* [Entries provided]
=====
/-! ### Completion words (R363) -/

/-- The lines of a context's completion word. -/
def doneLines (s : State) (c : Context) : List Nat := agentLines s c c.done 8

/-- Writes the completion word of a command. -/
def ctxDone (s : State) (c : Context) (status : Nat) : State := vaWrite s c c.done (BitVec.ofNat 64 (statusWord status))

/-- A command of a context, once narrow holders of its completion word and of what it touches have published; CMD becomes 0 on acceptance, and a CMD with a
reserved value is refused (R363). -/
def command (s : State) (ctx : Nat) (f : State → Context → State) (more : List Nat := []) : State :=
  if !s.powered then s else
  match s.ctx? ctx with
  | none => s
  | some c =>
    let hold := heldBy s none (doneLines s c ++ more)
    if hold ≠ [] then s.publishFor hold
    else
      let s := s.modCtx ctx fun x => { x with cmd := 0 }
      if 4 < c.cmd then ctxDone s c 1 else f s c

/-! ### RUN (R367, R378) -/

/-- A run of rows or tiles of a team lies within a partition's range, or among the names that stand for units of it which do not lie together. -/
def unitsWithin (lo n total a need : Nat) : Bool := need == 0 || (lo ≤ a && a + need ≤ lo + n) || (total ≤ a && need ≤ n)

/-- A team's positions exist, and lie within a partition's ranges. -/
def Team.within (p : PartDesc) (tm : Team) : Bool :=
  decide (tm.core < Config.cores) && (tm.groups.all fun g => g.1 < 4 && g.2 < 8 && p.slotLo ≤ g.2 && g.2 < p.slotLo + p.slotN)
    && unitsWithin p.rowLo p.rowN Config.scratchRows tm.rowLo tm.kernel.srows && unitsWithin p.tileLo p.tileN Config.accTiles tm.tileLo tm.kernel.acc

/-- A team's positions lie within a partition's ranges, on a core that has not been withdrawn from it (R360). -/
def holdsTeam (s : State) (p : PartDesc) (tm : Team) : Bool := tm.within p && !(s.core tm.core).withdrawn

/-- What stands in the save area of a context from its RUN on: what this module saved, or, of an area copied in, what it says now, with its
grids and tickets, which this module then knows (R377, R378). -/
def takeArea (s : State) (c : Context) : State :=
  let x := savedOf s c.id
  let others := s.saved.filter fun y => y.ctx != c.id
  if ownArea s c.id = some x then { s with saved := others ++ [x] }
  else
    { s with saved := others ++ [{ x with grids := [], tickets := [] }]
             grids := (s.grids.filter fun g => g.ctx != c.id) ++ x.grids
             tickets := (s.tickets.filter fun o => o.ctx != c.id && !x.tickets.any fun y => y.ticket == o.ticket) ++ x.tickets, nextId := s.nextId + areaIds }

/-- A partition's rows and tiles of one core are enough for some teams. -/
def unitsLeft (p : PartDesc) (l : List Team) : Bool :=
  decide ((l.map (·.kernel.srows)).sum ≤ p.rowN ∧ (l.map (·.kernel.acc)).sum ≤ p.tileN)

/-- A partition holds every position of a save area, and none twice (R360, R377). -/
def holdsArea (s : State) (c : Context) (x : Saved) : Bool :=
  decide (x.threads.map (·.id)).Nodup && (s.part? c.part).any fun p =>
    x.teams.all fun tm => holdsTeam s p tm && unitsLeft p (x.teams.filter fun y => y.core == tm.core)

/-- RUN is accepted from saved, or from terminated or lost once rebuilt (R368, R376); a start whose saved TSTAMP lies ahead is held (R378). -/
def acceptRun (s : State) (c : Context) : State :=
  let x := savedOf s c.id
  if c.st ≠ .saved ∧ c.st ≠ .terminated ∧ c.st ≠ .lost then ctxDone s c 1
  else if !holdsArea s c x then ctxDone s c 2
  else (takeArea s c).modCtx c.id fun y =>
    { y with st := .restoring, owes := true, saveDeadline := if s.tstamp < x.stamp then x.stamp + 32 else 0 }

/-- The lines of the area, and of the fault queue, that a RUN reads (R251). -/
def runLines (s : State) (ctx : Nat) : List Nat :=
  match s.ctx? ctx with
  | some c => areaLines s c (areaSize (savedOf s ctx)) ++ ticketLines s c
  | none => []

def execRun (ctx : Nat) (s : State) : Host.Outcome State Fault Refusal := .next (command s ctx acceptRun (runLines s ctx))

/-- What a context that is being restored has in its save area. -/
def takenArea (s : State) (ctx : Nat) : Saved := (s.saved.find? fun x => x.ctx == ctx).getD (Saved.none ctx)

/-- Two ranges share a unit. -/
def overlap (a n b m : Nat) : Bool := a < b + m && b < a + n && n != 0 && m != 0

/-- A saved team's slots, rows and tiles are free, beside those of the teams that come with it, and its core is present. -/
def placeFree (s : State) (with_ : List Team) (tm : Team) : Bool :=
  let part := (s.ctx? tm.ctx).bind fun c => s.part? c.part
  !(s.core tm.core).withdrawn
    && (part.all fun p => unitsLeft p ((s.teams.filter fun x => x.core == tm.core && partOf s x p) ++ with_.filter fun x => x.core == tm.core))
    && s.teams.all fun x => x.core != tm.core || !((x.groups.any tm.groups.contains) || overlap x.rowLo x.kernel.srows tm.rowLo tm.kernel.srows
      || overlap x.tileLo x.kernel.acc tm.tileLo tm.kernel.acc)

/-- No thread stands at a position of the saved threads. -/
def positionsFree (s : State) (x : Saved) : Bool := x.threads.all fun t => !s.threads.any fun u => decide (u.id = t.id)

/-- An access at a restore (R165, R365): loads, and the waits of `ldf` and `stf.wait`, are issued anew, and a `waitc` reads the word at its
address again. -/
def Access.restored (a : Access) : Access :=
  match a.kind with
  | .waitc c p v d _ => { a with kind := .waitc c p v d .check, replay := true }
  | .ld _ | .lda .. | .ldf .. | .stf true => { a with replay := true, begun := false }
  | _ => a

/-- A thread at its restore (R165, R367): its accesses are made anew, and fixed-latency results stand. -/
def Thread.restored (k : Kernel) (t : Thread) : Thread :=
  { t with regs := t.regs.inBudget k, snap := none, ic := 0, writes := t.writes.map fun (w : WriteRec) => { w with ready := 0 }
           pending := t.pending.map Access.restored }

/-- A bundle that is saved: how much of its last chain's stall count is left (R54). -/
def Bundle.parked (s : State) (b : Bundle) : Bundle := { b with eligible := b.eligible - s.cycleOf b.core b.lg }

/-- A bundle at its restore: its next chain is eligible after the rest of the stall count (R54), and it fetches its operands again. -/
def Bundle.restored (s : State) (b : Bundle) : Bundle :=
  { b with eligible := s.cycleOf b.core b.lg + b.eligible, starved := false, latch := [] }

/-- The rows that a team's streams have read ahead are discarded (R241). -/
def Team.dropAhead (tm : Team) : Team := { tm with queues := tm.queues.map Queue.dropAhead }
=====
From the records above, repeat exactly the lines from the one with "def doneLines (s" through the one with "it (R360). -/", both included.

* [Reply]
def doneLines (s : State) (c : Context) : List Nat := agentLines s c c.done 8

/-- Writes the completion word of a command. -/
def ctxDone (s : State) (c : Context) (status : Nat) : State := vaWrite s c c.done (BitVec.ofNat 64 (statusWord status))

/-- A command of a context, once narrow holders of its completion word and of what it touches have published; CMD becomes 0 on acceptance, and a CMD with a
reserved value is refused (R363). -/
def command (s : State) (ctx : Nat) (f : State → Context → State) (more : List Nat := []) : State :=
  if !s.powered then s else
  match s.ctx? ctx with
  | none => s
  | some c =>
    let hold := heldBy s none (doneLines s c ++ more)
    if hold ≠ [] then s.publishFor hold
    else
      let s := s.modCtx ctx fun x => { x with cmd := 0 }
      if 4 < c.cmd then ctxDone s c 1 else f s c

/-! ### RUN (R367, R378) -/

/-- A run of rows or tiles of a team lies within a partition's range, or among the names that stand for units of it which do not lie together. -/
def unitsWithin (lo n total a need : Nat) : Bool := need == 0 || (lo ≤ a && a + need ≤ lo + n) || (total ≤ a && need ≤ n)

/-- A team's positions exist, and lie within a partition's ranges. -/
def Team.within (p : PartDesc) (tm : Team) : Bool :=
  decide (tm.core < Config.cores) && (tm.groups.all fun g => g.1 < 4 && g.2 < 8 && p.slotLo ≤ g.2 && g.2 < p.slotLo + p.slotN)
    && unitsWithin p.rowLo p.rowN Config.scratchRows tm.rowLo tm.kernel.srows && unitsWithin p.tileLo p.tileN Config.accTiles tm.tileLo tm.kernel.acc

/-- A team's positions lie within a partition's ranges, on a core that has not been withdrawn from it (R360). -/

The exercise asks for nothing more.